## Records shown
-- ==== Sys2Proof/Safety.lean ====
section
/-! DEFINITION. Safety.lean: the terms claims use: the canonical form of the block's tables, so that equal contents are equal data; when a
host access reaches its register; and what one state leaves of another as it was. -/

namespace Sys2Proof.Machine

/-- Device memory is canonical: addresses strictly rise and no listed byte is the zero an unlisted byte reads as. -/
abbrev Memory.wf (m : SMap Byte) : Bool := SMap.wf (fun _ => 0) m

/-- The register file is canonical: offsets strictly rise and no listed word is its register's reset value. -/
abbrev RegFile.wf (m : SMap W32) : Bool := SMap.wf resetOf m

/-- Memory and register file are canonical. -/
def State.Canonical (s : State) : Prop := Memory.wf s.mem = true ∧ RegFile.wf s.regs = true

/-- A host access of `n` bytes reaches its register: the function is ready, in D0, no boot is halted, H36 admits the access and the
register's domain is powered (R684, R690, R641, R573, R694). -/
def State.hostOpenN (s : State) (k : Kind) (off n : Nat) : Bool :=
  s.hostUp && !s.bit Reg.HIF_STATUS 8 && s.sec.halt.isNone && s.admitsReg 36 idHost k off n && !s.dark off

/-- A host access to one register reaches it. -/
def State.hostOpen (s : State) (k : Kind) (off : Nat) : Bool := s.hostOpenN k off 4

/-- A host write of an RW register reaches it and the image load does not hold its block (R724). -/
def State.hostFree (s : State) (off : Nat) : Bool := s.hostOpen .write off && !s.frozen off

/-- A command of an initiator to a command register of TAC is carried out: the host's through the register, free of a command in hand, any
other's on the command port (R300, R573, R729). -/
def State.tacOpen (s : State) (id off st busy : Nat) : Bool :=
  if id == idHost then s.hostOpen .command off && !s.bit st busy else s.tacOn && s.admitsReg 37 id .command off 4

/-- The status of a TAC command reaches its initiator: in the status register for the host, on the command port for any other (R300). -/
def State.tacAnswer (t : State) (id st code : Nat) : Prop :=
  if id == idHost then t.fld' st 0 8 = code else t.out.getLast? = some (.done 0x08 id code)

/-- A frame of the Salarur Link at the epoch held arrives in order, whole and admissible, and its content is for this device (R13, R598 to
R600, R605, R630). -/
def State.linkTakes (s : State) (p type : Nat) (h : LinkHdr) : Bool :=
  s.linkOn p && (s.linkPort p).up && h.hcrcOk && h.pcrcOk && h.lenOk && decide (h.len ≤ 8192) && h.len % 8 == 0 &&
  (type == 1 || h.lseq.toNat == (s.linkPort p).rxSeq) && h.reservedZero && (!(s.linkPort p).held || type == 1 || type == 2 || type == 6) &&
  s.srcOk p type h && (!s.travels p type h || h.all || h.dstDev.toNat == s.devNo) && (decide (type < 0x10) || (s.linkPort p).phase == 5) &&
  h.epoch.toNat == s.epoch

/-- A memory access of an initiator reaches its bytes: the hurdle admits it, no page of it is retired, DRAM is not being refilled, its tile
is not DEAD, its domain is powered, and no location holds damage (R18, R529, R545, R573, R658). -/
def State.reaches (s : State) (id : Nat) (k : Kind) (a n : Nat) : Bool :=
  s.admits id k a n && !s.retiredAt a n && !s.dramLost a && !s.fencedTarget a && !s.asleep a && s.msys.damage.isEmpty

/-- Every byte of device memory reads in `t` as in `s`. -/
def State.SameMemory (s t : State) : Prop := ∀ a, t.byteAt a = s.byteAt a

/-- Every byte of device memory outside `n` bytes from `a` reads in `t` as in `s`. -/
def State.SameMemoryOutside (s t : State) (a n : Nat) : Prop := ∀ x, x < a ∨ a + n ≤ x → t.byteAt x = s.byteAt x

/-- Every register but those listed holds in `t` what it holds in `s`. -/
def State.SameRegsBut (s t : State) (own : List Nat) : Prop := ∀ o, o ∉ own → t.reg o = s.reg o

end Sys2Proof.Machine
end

--

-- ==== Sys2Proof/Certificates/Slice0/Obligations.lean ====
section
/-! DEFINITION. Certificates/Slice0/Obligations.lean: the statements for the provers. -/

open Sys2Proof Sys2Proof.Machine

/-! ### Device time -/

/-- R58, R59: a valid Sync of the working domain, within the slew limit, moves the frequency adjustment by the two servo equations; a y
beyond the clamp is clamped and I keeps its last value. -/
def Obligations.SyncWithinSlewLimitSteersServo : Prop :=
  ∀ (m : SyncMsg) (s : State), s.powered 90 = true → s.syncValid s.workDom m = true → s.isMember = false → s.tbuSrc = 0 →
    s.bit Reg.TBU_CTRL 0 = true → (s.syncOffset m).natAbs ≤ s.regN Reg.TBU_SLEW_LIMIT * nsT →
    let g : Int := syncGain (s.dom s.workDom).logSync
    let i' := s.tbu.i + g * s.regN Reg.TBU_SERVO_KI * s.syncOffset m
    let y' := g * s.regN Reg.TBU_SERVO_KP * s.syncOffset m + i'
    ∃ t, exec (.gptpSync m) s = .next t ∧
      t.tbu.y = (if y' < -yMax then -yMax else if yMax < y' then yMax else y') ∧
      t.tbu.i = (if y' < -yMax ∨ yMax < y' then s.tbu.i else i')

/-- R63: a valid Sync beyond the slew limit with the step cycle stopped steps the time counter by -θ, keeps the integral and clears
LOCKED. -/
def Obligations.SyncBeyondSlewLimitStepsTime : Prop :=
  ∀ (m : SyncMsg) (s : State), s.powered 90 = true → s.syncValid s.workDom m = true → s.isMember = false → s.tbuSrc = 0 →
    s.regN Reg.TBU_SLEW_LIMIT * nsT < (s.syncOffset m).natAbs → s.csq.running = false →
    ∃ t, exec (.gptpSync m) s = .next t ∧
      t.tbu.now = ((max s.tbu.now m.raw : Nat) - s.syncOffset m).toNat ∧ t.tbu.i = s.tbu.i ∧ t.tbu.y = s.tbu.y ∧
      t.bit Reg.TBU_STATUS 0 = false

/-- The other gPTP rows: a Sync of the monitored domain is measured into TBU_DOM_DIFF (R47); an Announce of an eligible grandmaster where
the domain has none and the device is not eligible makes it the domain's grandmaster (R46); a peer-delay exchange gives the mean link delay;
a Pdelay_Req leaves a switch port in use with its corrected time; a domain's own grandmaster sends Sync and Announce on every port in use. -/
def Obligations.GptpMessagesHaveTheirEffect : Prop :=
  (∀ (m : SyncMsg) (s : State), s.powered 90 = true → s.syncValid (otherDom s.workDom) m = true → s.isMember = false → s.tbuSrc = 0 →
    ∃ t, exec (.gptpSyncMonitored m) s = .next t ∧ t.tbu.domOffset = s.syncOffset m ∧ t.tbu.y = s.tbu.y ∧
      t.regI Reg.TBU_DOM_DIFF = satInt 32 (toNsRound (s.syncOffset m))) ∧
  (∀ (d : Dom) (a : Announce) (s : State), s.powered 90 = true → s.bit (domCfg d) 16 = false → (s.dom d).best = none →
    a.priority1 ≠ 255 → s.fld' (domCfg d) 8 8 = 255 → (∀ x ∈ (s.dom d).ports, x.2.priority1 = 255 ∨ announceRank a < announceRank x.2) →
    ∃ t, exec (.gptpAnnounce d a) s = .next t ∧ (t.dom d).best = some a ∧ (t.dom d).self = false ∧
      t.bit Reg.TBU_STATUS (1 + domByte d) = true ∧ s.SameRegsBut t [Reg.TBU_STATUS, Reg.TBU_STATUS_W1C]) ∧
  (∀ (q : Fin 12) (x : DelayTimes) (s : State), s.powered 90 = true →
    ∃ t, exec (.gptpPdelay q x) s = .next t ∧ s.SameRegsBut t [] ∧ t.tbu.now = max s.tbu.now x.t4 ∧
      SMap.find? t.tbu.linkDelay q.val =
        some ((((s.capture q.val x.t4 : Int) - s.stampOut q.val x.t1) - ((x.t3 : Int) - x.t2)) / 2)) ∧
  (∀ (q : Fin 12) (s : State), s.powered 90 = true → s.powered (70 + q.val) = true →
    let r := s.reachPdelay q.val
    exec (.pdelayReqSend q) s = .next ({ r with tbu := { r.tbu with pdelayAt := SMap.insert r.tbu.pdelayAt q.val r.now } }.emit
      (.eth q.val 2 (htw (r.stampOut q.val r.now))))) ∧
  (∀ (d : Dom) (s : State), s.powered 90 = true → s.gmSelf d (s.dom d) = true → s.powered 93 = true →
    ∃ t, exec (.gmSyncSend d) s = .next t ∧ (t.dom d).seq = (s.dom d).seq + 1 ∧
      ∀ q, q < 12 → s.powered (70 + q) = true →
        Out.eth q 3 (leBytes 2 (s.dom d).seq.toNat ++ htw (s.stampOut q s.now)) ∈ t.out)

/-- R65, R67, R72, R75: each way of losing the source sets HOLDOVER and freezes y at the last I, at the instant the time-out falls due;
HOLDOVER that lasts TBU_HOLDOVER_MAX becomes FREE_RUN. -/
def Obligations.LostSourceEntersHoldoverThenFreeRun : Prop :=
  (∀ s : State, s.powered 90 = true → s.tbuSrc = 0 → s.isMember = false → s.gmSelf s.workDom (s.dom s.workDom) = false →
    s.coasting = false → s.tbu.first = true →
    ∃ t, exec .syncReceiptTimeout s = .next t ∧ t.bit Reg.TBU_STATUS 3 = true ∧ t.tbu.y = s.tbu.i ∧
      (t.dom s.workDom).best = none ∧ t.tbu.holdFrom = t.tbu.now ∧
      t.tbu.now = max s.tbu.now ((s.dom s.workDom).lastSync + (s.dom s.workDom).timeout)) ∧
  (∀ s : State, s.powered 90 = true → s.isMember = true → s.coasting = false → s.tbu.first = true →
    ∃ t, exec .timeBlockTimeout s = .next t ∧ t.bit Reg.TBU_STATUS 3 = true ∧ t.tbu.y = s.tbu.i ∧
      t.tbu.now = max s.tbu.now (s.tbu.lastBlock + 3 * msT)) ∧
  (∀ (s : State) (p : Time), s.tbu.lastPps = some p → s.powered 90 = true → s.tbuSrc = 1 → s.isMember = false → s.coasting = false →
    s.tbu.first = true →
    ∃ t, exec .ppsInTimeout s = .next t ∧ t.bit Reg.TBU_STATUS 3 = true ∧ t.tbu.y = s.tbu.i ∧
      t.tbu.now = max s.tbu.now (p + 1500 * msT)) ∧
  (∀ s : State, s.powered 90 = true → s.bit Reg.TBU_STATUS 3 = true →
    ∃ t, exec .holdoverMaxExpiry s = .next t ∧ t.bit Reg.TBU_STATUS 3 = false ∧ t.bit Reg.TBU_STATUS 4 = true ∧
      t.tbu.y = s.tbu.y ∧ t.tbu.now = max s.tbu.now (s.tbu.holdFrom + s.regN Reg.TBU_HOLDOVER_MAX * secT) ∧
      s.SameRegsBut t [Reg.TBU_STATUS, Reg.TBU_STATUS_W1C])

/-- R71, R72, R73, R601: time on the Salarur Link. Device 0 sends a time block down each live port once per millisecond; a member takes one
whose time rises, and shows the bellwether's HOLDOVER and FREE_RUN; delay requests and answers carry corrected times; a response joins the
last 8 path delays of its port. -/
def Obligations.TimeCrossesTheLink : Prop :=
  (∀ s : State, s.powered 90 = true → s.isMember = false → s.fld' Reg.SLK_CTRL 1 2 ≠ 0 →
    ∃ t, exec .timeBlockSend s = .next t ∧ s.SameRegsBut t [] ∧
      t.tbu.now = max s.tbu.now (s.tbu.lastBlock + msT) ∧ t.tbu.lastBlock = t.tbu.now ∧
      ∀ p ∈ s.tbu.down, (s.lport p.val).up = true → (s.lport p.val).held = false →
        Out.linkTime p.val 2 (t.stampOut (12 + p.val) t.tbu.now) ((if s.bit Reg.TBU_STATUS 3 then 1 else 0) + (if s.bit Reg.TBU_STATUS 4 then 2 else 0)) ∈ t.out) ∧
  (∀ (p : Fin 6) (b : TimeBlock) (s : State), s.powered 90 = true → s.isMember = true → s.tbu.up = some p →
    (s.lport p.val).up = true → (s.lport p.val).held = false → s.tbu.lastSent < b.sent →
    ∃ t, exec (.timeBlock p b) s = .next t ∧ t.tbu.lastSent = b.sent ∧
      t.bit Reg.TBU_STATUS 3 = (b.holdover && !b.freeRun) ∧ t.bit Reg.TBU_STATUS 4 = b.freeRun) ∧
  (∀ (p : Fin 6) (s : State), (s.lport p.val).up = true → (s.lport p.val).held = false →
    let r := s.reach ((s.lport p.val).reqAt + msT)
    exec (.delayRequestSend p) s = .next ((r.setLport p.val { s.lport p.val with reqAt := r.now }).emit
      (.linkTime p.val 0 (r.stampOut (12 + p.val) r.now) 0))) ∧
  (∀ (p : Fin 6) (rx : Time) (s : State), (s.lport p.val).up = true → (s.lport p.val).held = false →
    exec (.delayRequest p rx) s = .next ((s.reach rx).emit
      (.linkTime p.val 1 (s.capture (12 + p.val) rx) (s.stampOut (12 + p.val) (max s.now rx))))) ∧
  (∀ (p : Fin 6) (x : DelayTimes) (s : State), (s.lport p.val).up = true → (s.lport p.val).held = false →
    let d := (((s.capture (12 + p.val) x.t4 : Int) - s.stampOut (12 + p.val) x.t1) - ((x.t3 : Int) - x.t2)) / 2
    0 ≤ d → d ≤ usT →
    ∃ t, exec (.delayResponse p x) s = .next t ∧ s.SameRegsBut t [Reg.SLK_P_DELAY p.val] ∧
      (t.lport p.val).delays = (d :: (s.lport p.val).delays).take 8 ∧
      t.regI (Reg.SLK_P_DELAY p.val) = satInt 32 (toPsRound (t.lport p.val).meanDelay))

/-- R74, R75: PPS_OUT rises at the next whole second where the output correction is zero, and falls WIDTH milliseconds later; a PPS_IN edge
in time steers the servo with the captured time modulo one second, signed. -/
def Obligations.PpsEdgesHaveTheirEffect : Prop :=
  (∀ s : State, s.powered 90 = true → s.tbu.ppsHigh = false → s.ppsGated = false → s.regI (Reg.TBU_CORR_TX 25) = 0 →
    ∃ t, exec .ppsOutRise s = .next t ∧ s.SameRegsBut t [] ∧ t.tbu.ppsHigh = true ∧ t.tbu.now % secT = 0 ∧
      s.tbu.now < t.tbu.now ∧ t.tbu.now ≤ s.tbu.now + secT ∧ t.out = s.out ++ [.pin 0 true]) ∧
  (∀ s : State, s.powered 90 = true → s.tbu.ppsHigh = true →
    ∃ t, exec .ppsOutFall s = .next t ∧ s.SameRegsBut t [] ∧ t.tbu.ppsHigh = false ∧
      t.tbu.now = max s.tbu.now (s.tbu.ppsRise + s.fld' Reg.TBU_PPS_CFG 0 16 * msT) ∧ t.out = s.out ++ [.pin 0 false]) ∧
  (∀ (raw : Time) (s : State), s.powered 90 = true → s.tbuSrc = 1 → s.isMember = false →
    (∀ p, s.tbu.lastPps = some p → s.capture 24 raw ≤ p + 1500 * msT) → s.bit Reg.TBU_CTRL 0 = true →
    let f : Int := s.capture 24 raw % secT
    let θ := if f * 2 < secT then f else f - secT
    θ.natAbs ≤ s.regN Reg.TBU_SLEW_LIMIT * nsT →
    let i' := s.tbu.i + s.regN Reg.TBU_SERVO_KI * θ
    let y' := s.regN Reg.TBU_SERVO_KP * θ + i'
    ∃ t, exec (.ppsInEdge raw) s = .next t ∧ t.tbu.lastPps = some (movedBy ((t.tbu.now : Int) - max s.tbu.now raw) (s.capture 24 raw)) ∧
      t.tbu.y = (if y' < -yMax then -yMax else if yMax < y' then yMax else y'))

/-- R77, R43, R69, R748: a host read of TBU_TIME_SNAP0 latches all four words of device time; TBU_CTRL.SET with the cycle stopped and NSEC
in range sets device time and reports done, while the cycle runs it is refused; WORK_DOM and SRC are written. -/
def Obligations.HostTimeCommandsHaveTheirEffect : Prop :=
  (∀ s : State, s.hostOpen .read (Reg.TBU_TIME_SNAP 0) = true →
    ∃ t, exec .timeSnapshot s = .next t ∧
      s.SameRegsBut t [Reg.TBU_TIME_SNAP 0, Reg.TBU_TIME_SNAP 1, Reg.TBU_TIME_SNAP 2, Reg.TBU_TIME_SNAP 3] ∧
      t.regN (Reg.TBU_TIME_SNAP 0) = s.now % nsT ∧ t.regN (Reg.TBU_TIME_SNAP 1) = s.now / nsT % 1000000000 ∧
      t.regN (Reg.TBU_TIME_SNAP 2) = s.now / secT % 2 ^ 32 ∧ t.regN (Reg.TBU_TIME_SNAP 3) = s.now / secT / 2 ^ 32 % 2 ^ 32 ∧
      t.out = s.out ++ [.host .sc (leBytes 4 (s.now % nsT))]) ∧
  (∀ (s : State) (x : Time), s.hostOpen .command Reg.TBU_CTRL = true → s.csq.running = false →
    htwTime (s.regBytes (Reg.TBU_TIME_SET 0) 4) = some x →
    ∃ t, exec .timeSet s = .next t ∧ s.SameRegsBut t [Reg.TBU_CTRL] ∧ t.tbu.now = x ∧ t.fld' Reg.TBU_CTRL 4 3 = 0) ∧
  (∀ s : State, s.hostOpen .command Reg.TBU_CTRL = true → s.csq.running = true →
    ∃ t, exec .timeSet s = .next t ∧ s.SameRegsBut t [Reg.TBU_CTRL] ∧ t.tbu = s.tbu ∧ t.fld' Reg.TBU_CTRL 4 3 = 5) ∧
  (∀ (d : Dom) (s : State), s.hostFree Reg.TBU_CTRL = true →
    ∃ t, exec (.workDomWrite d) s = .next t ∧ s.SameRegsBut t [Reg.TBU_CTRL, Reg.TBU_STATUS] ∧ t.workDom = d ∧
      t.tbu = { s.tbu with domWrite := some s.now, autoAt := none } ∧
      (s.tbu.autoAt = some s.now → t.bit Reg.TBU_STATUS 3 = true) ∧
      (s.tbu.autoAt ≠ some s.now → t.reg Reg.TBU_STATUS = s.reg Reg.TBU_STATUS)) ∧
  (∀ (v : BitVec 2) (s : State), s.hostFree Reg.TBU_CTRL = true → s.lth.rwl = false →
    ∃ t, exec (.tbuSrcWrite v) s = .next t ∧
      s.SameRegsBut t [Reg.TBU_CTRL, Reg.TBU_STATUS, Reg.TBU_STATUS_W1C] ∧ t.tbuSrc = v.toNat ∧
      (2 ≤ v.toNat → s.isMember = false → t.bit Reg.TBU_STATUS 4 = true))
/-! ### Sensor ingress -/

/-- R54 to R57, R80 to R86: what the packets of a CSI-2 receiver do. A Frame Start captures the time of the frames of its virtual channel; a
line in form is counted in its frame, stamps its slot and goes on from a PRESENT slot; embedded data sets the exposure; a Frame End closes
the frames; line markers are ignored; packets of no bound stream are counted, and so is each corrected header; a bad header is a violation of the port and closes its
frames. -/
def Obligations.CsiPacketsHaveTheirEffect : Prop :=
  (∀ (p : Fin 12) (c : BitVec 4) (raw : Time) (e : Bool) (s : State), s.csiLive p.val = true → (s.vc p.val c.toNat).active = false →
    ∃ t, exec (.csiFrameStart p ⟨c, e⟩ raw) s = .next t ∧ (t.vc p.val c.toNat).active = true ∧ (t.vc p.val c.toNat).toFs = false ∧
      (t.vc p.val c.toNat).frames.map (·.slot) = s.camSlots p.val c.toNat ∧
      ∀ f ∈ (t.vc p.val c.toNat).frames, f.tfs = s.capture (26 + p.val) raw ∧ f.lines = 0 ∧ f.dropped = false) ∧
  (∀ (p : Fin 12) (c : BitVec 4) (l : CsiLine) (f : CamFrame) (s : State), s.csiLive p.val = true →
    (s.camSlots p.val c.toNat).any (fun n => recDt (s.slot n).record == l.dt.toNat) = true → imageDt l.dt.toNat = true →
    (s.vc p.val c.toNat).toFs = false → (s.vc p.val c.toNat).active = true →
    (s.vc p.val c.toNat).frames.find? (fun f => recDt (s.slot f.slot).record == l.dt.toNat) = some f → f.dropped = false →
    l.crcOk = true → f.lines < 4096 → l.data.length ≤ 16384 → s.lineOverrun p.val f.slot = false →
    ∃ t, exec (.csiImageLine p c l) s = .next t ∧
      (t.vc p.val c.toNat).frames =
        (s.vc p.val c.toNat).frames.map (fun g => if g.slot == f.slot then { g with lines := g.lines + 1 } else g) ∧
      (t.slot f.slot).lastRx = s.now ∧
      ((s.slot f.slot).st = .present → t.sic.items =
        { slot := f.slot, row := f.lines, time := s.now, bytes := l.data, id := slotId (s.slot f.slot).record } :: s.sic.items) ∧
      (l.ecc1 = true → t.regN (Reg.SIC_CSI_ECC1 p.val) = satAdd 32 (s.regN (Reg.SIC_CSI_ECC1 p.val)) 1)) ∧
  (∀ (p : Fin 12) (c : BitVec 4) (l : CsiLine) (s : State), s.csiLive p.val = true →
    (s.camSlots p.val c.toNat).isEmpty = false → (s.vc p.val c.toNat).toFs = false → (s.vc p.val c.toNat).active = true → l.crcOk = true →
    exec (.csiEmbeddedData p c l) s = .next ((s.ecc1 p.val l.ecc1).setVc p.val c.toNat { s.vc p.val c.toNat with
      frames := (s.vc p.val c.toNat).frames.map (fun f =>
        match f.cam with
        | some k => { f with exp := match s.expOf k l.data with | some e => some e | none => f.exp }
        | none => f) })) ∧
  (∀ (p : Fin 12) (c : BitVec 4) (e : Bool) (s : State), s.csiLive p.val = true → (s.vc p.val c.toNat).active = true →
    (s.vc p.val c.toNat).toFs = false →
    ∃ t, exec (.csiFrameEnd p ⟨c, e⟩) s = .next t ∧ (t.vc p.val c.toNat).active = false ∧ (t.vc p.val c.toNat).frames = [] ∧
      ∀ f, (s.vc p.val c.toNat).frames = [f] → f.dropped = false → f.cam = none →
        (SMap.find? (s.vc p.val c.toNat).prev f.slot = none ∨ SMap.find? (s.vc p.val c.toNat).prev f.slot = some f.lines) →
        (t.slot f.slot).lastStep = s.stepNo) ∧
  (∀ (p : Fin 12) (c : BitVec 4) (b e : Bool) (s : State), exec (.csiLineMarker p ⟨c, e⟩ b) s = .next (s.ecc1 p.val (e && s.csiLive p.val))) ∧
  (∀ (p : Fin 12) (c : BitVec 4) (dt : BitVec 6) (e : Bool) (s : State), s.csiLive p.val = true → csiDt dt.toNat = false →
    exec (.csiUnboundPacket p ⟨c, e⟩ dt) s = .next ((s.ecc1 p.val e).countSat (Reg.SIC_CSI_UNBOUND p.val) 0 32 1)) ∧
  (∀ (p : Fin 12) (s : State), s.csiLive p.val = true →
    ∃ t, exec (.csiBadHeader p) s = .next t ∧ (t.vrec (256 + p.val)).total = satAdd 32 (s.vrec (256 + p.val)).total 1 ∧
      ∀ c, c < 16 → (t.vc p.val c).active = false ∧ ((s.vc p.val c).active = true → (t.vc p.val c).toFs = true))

## Work task
Reproduce all lines from the records above that include the word "register".

## Answer section
host access reaches its register; and what one state leaves of another as it was. -/
/-- The register file is canonical: offsets strictly rise and no listed word is its register's reset value. -/
/-- Memory and register file are canonical. -/
/-- A host access of `n` bytes reaches its register: the function is ready, in D0, no boot is halted, H36 admits the access and the
register's domain is powered (R684, R690, R641, R573, R694). -/
/-- A host access to one register reaches it. -/
/-- A host write of an RW register reaches it and the image load does not hold its block (R724). -/
/-- A command of an initiator to a command register of TAC is carried out: the host's through the register, free of a command in hand, any
/-- The status of a TAC command reaches its initiator: in the status register for the host, on the command port for any other (R300). -/
/-- Every register but those listed holds in `t` what it holds in `s`. -/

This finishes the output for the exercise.